§ YOUR TASK
The entries below hold a line with "with ptr := rootPtr" and a line with "def decodeEos (s". Return those lines and all that lie between them, exactly and only.

=== SOURCE MATERIAL ===

-- ==== Sys2Proof/Machine/Flags.lean ====
section
/-! DEFINITION. The status flags: the codes of PHASE, CUR and ERR, BUSY and HALTED, the fault record, STATUS. -/

namespace Sys2Proof.Machine

open Sys2Proof

/-- The 4-bit value of PHASE (R30). -/
def Phase.val : Phase → BitVec 4
  | .idle       => 0#4
  | .scanned    => 1#4
  | .hdrRead    => 2#4
  | .builtC     => 3#4
  | .builtD     => 4#4
  | .coded      => 5#4
  | .hdrWritten => 6#4
  | .halted     => 15#4

/-- The 4-bit value of CUR (R31): "the values are the commands' opcodes". -/
def Cur.val : Cur → BitVec 4
  | .none   => 0#4
  | .scan   => 2#4
  | .encode => 6#4
  | .rdhdr  => 7#4
  | .decode => 8#4
  | .drain  => 10#4

/-- The 4-bit code of ERR (R260). -/
def Err.val : Err → BitVec 4
  | .ok        => 0#4
  | .io        => 1#4
  | .empty     => 2#4
  | .illegal   => 3#4
  | .malformed => 4#4
  | .sequence  => 5#4
  | .overflow  => 6#4
  | .noCode    => 7#4

/-- BUSY: "1 exactly when CUR is not NONE" (R33). -/
def State.busy (s : State) : Bool := s.cur != .none

/-- HALTED: "1 exactly when PHASE = 15" (R33). -/
def State.halted (s : State) : Bool := s.phase == .halted

/-- CMD takes a word: "only when BUSY = 0 and PHASE is not HALTED" (R61, R240). -/
def State.ready (s : State) : Bool := !s.busy && !s.halted

/-- FAULTS with the bit of one code set (R35). -/
def setFaultBit (f : BitVec 8) (e : Err) : BitVec 8 := f ||| (1#8 <<< e.val.toNat)

/-- What every fault records: "the code in ERR and the bit in FAULTS, nothing else" (R268). -/
def recordFault (e : Err) (s : State) : State :=
  { s with err := e, faults := setFaultBit s.faults e }

/-- The STATUS word (R109). -/
def statusWord (s : State) : Word :=
  0#8 ++ s.faults ++ 0#2 ++ BitVec.ofBool s.halted ++ BitVec.ofBool s.busy
    ++ s.err.val ++ s.cur.val ++ s.phase.val

end Sys2Proof.Machine
end

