-- ==== Sys2Proof/Machine/Unpack.lean ====
section
/-! DEFINITION. DECODE, the Bit Unpacker (44_decode.md). -/

namespace Sys2Proof.Machine

open Sys2Proof

/-- The root as a value of PTR: 2K - 1 (R197). -/
def rootPtr (s : State) : Index := BitVec.ofNat 9 (rootIndex s.k.toNat)

/-- DECODE, acceptance step (R196, R197). -/
def execDecode (s : State) : Host.Outcome State Fault Refusal :=
  accept .decode s fun s =>
    .next { s with cur := .decode, remain := s.total, ptr := rootPtr s }

/-- The child a bit leads to: 1 goes right, 0 goes left (R200). -/
def childOf (n : Node) (b : Bit) : Index := if b then n.right else n.left

/-- DECODE, last byte produced (R201): the OUT frame is closed, the operation ends, the rest of the input frame is
drained. -/
def finishDecode (s : State) : State :=
  { clearState (pushOut [eosBeat] s) with err := .ok, phase := .idle, cur := .drain }

/-- One byte is produced at leaf PTR (R200). -/
def emitSymbol (s : State) : State :=
  { pushOut [dataBeat (s.nodeAt s.ptr.toNat).sym] s with remain := s.remain - 1 }

/-- The loop of R200 over the bits not yet looked at. A leaf is told by PTR <= K; when REMAIN reaches 0 the rest of the
bits is not looked at. -/
def walkBits : List Bit → State → State
  | [],      s => s
  | b :: bs, s =>
    let t := { s with ptr := childOf (s.nodeAt s.ptr.toNat) b }
    if t.ptr.toNat ≤ t.k.toNat then
      let u := emitSymbol t
      if u.remain = 0#32 then finishDecode u
      else walkBits bs { u with ptr := rootPtr u }
    else walkBits bs t

/-- DECODE, data beat: bits 7 down to 0 (R200). -/
def decodeData (d : Byte) (s : State) : State := walkBits (byteBits d) s

/-- DECODE, EOS beat while bytes are still to be produced (R202): E_MALFORMED, not draining. -/
def decodeEos (s : State) : State := raiseFault .malformed false (pushOut [eosBeat] s)

/-- DECODE, per-beat step (R198). -/
def decodeBeat (s : State) (b : Beat) : State :=
  if b.eos then decodeEos s else decodeData b.data s

end Sys2Proof.Machine
end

===

§ ANSWER FOR THIS EXERCISE
      else walkBits bs { u with ptr := rootPtr u }
    else walkBits bs t

/-- DECODE, data beat: bits 7 down to 0 (R200). -/
def decodeData (d : Byte) (s : State) : State := walkBits (byteBits d) s

/-- DECODE, EOS beat while bytes are still to be produced (R202): E_MALFORMED, not draining. -/
def decodeEos (s : State) : State := raiseFault .malformed false (pushOut [eosBeat] s)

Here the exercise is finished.